### AIM OF THE EXERCISE:
Please write out exactly the lines of the data below from the line holding "and RCNT. -/" through the line holding "(∀ n : Int, -2147483648", and leave out the rest.

Records from a dataset
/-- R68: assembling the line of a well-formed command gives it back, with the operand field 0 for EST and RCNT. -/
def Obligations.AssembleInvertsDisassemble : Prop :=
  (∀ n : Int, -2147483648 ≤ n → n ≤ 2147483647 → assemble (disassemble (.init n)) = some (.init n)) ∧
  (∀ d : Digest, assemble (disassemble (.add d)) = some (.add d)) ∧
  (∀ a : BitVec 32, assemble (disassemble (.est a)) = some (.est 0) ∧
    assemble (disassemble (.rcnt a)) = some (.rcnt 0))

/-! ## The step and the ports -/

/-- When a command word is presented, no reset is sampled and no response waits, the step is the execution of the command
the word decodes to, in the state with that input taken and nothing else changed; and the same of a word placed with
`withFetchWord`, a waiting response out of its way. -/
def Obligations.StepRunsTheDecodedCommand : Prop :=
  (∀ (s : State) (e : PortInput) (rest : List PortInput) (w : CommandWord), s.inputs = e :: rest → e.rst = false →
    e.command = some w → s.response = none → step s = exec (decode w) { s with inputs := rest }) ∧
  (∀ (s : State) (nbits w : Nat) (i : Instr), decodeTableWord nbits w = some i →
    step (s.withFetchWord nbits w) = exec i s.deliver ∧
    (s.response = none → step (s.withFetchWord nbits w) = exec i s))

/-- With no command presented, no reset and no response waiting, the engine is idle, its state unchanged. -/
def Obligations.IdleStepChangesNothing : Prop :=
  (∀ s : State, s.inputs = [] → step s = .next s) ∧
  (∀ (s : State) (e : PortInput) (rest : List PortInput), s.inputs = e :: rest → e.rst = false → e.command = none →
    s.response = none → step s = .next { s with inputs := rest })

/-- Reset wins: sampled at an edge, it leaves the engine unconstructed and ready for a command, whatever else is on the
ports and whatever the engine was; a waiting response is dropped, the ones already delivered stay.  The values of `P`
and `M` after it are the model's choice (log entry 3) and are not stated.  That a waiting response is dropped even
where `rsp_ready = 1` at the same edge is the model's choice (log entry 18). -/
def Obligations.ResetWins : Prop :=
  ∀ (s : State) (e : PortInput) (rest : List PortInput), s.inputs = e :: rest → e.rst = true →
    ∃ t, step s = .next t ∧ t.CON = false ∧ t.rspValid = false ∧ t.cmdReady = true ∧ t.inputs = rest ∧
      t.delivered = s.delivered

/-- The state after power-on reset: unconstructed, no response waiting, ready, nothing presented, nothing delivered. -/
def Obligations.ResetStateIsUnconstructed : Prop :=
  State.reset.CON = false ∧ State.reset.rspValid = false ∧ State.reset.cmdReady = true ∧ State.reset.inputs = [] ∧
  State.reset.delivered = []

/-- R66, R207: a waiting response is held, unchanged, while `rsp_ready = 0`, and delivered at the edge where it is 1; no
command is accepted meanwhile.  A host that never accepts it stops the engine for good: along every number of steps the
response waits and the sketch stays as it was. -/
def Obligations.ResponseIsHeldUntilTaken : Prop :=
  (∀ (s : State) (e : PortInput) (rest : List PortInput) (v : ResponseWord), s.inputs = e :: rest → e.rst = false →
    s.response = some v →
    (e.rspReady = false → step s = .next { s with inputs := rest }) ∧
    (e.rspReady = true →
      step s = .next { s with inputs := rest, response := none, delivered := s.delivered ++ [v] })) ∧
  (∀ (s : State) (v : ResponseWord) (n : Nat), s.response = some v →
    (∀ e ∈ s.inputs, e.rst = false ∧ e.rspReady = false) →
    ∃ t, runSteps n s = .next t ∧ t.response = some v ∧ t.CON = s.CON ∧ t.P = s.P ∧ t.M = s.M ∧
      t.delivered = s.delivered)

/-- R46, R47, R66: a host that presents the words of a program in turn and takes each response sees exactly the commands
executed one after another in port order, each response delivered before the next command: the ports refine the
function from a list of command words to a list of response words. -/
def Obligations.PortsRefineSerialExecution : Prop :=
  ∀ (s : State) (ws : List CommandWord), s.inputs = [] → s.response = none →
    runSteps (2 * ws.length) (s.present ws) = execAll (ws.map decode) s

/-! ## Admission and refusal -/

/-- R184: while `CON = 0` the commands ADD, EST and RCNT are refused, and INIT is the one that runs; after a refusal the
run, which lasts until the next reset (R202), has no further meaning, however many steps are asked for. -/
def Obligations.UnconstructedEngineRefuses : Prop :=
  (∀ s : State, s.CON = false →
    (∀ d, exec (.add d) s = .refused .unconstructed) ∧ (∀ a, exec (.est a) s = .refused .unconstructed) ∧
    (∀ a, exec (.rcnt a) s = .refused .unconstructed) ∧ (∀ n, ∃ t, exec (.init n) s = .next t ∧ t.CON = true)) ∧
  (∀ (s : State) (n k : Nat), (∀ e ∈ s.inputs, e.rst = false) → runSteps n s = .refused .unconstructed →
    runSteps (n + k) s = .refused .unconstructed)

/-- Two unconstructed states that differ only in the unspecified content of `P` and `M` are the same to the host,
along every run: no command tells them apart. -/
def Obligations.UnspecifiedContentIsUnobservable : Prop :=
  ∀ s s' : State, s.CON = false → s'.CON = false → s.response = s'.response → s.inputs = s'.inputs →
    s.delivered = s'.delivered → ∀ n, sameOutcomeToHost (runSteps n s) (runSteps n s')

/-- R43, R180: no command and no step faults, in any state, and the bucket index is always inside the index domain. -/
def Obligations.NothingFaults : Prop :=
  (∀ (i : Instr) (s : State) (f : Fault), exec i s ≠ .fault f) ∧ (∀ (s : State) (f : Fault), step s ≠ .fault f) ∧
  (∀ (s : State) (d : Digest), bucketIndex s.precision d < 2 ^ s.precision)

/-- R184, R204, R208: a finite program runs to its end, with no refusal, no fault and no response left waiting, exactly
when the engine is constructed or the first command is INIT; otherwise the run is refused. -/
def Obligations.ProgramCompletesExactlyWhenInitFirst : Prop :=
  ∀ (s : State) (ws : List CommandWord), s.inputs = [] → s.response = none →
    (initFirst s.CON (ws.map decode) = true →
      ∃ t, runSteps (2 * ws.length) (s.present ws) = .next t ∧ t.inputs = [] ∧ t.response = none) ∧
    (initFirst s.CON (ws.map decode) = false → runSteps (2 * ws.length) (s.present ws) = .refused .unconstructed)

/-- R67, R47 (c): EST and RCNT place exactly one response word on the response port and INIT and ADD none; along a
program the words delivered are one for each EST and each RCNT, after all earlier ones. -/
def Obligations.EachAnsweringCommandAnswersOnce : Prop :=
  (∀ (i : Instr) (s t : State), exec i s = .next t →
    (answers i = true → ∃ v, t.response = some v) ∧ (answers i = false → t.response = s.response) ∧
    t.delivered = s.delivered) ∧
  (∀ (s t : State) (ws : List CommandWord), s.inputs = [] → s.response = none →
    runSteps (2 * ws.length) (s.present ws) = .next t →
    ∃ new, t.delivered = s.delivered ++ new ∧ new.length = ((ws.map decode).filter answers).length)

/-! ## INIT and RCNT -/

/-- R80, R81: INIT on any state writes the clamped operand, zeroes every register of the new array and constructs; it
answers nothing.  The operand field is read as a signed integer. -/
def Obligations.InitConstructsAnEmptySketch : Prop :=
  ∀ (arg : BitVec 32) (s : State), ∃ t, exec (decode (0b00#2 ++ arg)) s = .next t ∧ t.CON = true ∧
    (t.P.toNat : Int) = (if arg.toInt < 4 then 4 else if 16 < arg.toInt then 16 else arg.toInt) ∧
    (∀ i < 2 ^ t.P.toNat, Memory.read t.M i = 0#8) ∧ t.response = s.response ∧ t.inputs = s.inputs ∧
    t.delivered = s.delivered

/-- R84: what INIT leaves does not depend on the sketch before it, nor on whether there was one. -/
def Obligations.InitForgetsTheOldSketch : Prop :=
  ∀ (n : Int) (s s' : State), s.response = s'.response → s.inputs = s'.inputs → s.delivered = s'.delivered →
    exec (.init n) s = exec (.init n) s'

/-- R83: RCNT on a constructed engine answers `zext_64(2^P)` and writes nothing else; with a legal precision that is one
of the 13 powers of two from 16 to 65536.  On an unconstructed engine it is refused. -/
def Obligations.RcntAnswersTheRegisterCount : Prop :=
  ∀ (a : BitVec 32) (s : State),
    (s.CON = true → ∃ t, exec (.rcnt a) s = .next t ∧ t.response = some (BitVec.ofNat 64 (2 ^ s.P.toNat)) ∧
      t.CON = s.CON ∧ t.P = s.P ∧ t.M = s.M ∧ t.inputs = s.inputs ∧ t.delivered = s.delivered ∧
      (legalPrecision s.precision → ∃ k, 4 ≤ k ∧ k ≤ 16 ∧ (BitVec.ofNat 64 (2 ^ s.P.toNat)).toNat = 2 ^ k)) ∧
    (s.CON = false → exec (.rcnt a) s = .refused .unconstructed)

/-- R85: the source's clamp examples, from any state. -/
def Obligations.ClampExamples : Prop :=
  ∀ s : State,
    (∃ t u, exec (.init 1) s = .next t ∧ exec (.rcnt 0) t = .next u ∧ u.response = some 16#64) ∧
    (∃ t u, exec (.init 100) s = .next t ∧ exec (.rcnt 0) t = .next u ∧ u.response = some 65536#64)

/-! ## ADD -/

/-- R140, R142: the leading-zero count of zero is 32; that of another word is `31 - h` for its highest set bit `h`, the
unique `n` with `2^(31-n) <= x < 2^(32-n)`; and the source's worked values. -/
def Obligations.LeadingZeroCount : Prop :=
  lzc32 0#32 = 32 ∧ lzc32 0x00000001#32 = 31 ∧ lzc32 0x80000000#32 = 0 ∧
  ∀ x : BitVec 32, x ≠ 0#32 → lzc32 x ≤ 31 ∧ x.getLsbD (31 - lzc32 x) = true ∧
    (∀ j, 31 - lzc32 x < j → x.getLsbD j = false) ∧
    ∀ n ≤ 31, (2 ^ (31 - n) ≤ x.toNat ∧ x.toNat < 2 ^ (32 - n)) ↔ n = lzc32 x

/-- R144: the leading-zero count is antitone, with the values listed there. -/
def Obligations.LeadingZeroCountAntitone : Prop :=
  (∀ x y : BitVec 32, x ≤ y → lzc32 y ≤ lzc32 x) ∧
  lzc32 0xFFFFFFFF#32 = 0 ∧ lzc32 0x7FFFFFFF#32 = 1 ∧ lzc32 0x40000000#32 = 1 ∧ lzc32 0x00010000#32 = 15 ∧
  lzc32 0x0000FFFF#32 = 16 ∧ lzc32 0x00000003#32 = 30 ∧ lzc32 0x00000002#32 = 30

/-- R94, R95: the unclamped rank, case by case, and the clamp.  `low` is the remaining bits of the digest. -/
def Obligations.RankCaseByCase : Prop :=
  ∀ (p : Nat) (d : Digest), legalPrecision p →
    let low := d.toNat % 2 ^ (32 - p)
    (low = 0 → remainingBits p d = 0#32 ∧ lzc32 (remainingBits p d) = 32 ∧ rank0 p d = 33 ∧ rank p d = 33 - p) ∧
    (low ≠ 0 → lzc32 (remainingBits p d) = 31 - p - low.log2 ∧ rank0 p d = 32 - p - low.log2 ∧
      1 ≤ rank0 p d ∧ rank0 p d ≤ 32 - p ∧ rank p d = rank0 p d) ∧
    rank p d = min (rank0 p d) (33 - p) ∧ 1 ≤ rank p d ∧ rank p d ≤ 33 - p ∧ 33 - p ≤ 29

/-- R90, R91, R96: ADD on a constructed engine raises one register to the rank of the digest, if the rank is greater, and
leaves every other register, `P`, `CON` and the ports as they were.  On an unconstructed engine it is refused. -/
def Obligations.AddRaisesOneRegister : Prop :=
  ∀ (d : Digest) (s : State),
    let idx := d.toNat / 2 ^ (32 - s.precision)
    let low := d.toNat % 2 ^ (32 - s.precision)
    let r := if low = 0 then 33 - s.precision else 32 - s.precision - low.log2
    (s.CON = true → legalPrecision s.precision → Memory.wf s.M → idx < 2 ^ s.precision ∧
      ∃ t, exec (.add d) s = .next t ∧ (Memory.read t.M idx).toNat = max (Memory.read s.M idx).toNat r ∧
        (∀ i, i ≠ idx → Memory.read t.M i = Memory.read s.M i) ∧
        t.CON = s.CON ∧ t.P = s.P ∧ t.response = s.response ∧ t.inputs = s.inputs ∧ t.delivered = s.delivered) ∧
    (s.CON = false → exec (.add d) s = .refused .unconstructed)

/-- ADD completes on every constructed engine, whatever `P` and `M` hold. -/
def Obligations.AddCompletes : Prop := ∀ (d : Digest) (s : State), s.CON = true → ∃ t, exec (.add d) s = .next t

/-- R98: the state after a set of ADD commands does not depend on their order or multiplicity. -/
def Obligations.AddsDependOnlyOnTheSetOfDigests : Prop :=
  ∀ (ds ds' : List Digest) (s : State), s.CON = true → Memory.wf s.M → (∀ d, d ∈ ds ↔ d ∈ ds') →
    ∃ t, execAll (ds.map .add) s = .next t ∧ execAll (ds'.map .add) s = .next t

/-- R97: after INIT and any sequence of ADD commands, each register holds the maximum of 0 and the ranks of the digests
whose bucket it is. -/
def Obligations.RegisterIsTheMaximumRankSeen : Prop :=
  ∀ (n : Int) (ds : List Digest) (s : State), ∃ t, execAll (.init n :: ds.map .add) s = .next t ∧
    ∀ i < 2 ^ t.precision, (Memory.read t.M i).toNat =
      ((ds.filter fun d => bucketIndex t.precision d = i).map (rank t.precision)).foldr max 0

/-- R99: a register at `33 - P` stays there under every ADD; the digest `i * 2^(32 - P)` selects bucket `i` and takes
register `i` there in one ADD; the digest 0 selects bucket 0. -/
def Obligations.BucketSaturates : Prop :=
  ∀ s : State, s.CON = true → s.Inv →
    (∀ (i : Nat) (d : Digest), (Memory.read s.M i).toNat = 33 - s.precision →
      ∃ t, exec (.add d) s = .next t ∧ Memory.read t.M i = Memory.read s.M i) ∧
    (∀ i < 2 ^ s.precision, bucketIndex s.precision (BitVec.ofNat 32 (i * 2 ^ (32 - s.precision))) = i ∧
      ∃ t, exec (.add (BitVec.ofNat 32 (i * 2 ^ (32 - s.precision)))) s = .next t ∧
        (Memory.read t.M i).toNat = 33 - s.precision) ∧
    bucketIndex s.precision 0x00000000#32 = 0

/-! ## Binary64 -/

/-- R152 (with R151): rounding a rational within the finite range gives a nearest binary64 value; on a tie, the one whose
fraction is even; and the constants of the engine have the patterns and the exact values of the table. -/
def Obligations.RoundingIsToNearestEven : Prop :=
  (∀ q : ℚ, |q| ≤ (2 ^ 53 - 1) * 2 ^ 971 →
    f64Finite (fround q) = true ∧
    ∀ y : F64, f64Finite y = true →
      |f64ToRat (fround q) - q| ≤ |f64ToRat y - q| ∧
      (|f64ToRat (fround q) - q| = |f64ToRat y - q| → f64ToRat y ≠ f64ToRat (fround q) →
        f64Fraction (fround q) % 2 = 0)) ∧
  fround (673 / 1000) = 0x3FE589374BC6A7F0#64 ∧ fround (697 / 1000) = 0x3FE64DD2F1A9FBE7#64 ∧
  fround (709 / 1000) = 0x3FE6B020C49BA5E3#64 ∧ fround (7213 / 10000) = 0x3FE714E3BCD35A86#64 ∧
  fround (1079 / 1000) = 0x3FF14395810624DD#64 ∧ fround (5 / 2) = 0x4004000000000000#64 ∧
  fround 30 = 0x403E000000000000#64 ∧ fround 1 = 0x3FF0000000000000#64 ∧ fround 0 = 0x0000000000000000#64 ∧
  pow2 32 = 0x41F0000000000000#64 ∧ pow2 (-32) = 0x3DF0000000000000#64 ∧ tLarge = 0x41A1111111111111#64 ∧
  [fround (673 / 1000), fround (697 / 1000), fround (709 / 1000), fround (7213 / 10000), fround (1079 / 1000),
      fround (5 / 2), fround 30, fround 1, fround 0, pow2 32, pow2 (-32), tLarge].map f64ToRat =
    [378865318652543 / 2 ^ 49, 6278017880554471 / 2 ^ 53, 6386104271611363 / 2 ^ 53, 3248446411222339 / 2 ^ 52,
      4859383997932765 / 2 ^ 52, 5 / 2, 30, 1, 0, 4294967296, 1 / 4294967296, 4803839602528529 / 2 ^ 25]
* * *
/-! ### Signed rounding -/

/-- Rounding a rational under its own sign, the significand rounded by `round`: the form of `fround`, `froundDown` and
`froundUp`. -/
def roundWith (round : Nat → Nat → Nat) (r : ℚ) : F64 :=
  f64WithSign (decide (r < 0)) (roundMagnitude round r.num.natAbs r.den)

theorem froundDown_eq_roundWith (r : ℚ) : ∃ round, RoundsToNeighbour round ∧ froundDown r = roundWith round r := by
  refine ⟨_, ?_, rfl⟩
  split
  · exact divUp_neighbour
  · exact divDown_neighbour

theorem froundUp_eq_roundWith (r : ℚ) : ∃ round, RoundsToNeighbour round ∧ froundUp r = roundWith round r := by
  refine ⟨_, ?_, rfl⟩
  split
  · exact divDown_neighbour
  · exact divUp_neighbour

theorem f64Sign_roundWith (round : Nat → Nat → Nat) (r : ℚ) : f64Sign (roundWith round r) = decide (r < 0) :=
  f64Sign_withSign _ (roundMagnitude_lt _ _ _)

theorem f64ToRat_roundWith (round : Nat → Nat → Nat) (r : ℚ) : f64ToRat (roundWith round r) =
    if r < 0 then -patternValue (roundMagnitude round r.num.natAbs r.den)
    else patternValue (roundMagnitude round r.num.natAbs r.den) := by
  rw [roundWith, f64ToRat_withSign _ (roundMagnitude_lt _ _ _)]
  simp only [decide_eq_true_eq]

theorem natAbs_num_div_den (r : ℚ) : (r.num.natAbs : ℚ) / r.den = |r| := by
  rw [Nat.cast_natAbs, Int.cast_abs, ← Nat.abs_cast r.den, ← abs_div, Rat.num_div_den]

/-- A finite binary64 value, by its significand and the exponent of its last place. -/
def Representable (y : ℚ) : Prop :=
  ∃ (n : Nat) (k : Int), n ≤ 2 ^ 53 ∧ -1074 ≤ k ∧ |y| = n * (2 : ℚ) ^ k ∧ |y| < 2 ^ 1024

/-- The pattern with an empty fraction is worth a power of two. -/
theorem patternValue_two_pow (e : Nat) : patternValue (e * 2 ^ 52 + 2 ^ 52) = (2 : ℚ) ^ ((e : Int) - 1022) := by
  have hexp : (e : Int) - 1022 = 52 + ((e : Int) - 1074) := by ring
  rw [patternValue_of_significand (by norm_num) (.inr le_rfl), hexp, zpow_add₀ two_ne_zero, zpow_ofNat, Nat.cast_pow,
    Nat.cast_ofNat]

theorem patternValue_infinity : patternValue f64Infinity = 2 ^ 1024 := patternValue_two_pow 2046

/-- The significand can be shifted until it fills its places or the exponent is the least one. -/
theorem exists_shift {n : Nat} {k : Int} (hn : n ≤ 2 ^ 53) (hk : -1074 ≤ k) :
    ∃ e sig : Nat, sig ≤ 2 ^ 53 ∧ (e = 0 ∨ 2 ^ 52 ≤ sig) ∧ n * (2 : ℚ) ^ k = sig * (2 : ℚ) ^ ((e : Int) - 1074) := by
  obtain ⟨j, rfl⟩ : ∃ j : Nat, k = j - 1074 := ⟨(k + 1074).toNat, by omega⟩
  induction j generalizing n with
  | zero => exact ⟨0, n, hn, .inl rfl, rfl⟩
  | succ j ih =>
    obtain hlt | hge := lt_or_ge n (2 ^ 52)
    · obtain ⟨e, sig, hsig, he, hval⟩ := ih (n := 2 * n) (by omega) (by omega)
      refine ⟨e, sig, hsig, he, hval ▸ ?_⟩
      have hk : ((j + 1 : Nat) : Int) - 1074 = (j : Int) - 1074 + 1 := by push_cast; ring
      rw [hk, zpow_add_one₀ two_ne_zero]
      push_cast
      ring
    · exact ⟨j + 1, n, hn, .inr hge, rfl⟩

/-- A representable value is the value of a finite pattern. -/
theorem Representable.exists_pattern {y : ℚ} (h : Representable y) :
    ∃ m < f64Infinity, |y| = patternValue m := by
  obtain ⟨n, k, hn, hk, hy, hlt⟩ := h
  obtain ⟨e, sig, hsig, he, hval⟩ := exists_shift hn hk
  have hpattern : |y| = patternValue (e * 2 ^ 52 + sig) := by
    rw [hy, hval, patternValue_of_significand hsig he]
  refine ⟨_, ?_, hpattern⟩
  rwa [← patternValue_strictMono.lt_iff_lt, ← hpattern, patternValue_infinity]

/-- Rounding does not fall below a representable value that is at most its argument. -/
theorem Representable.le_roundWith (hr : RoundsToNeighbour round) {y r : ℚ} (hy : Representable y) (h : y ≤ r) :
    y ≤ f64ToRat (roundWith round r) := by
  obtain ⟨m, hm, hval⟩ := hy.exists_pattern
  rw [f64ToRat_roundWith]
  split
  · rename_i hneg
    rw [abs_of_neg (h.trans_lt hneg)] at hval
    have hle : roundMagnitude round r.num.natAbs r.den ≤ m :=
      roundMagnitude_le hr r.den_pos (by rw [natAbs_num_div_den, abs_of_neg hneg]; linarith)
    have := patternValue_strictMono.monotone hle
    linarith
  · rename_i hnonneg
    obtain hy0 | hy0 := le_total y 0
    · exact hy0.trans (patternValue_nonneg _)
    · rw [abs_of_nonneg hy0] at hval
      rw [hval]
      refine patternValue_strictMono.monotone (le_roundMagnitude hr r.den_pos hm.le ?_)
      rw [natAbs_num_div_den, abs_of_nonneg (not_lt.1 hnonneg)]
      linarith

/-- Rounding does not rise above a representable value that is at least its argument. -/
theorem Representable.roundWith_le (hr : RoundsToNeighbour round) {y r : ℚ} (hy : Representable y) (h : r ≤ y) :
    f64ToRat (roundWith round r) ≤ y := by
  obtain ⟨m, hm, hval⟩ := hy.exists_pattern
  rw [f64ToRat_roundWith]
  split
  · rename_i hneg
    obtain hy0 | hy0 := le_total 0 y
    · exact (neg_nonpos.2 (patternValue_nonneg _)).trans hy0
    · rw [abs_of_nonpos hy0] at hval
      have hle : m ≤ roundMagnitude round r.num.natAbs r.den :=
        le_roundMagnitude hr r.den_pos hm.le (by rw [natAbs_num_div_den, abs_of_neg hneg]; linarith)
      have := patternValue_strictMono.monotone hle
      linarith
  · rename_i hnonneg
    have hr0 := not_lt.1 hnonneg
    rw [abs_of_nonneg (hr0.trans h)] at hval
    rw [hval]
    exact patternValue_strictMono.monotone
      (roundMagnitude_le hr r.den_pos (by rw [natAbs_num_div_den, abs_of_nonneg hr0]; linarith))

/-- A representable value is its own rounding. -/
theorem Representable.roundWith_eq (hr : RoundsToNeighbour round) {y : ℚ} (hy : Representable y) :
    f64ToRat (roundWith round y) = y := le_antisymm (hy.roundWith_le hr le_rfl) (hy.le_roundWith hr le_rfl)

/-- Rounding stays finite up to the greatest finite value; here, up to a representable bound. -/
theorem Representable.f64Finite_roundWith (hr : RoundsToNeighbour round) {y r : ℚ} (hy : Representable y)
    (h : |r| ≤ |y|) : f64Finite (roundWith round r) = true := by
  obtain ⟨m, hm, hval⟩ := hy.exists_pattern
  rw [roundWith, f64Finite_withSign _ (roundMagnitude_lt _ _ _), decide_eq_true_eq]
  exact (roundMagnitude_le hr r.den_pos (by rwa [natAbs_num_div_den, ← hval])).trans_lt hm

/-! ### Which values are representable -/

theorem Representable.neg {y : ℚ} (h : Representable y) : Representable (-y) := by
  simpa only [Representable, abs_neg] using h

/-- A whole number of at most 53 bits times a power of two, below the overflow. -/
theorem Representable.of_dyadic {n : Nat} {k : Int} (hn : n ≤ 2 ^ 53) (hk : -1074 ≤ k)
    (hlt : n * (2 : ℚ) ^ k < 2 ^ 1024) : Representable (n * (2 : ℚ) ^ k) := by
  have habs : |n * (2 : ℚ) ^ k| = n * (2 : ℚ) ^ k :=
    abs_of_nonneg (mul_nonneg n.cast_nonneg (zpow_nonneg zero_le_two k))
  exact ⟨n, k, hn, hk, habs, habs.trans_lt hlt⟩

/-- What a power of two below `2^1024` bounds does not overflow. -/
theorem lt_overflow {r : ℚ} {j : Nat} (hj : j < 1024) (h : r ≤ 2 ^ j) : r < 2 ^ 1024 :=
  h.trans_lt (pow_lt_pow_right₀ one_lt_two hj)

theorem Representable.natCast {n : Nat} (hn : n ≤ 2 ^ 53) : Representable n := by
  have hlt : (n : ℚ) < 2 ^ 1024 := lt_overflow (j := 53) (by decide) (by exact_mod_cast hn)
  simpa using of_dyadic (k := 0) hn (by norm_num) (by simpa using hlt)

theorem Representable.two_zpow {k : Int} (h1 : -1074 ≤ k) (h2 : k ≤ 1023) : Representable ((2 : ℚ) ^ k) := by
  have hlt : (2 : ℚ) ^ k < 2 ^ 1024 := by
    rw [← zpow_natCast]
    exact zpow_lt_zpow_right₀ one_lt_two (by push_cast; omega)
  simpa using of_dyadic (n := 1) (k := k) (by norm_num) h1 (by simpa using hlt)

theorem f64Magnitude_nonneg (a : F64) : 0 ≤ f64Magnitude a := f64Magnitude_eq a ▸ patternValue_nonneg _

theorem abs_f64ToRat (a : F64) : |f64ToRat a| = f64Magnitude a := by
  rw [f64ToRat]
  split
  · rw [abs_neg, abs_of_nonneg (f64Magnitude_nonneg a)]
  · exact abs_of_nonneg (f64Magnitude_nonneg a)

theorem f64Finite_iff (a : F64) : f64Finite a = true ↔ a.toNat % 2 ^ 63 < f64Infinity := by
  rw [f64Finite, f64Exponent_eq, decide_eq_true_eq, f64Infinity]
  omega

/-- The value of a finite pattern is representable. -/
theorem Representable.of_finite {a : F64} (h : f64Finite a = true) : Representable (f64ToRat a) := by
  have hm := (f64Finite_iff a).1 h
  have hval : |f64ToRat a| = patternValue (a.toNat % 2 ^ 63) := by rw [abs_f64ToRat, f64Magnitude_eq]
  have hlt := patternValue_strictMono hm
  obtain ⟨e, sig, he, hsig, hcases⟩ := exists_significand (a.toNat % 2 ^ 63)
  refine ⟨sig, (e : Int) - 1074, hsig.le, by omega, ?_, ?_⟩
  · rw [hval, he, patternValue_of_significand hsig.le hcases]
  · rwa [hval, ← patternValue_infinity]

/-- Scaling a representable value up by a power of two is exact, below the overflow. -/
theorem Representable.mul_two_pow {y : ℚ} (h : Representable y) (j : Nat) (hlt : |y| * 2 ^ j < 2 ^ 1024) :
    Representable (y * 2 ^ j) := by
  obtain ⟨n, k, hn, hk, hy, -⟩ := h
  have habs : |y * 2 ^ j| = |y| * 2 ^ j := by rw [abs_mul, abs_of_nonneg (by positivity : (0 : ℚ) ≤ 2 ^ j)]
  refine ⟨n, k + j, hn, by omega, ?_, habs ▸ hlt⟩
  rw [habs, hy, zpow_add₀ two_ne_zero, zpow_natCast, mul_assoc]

### YOUR SOLUTION:
/-- R68: assembling the line of a well-formed command gives it back, with the operand field 0 for EST and RCNT. -/
def Obligations.AssembleInvertsDisassemble : Prop :=
  (∀ n : Int, -2147483648 ≤ n → n ≤ 2147483647 → assemble (disassemble (.init n)) = some (.init n)) ∧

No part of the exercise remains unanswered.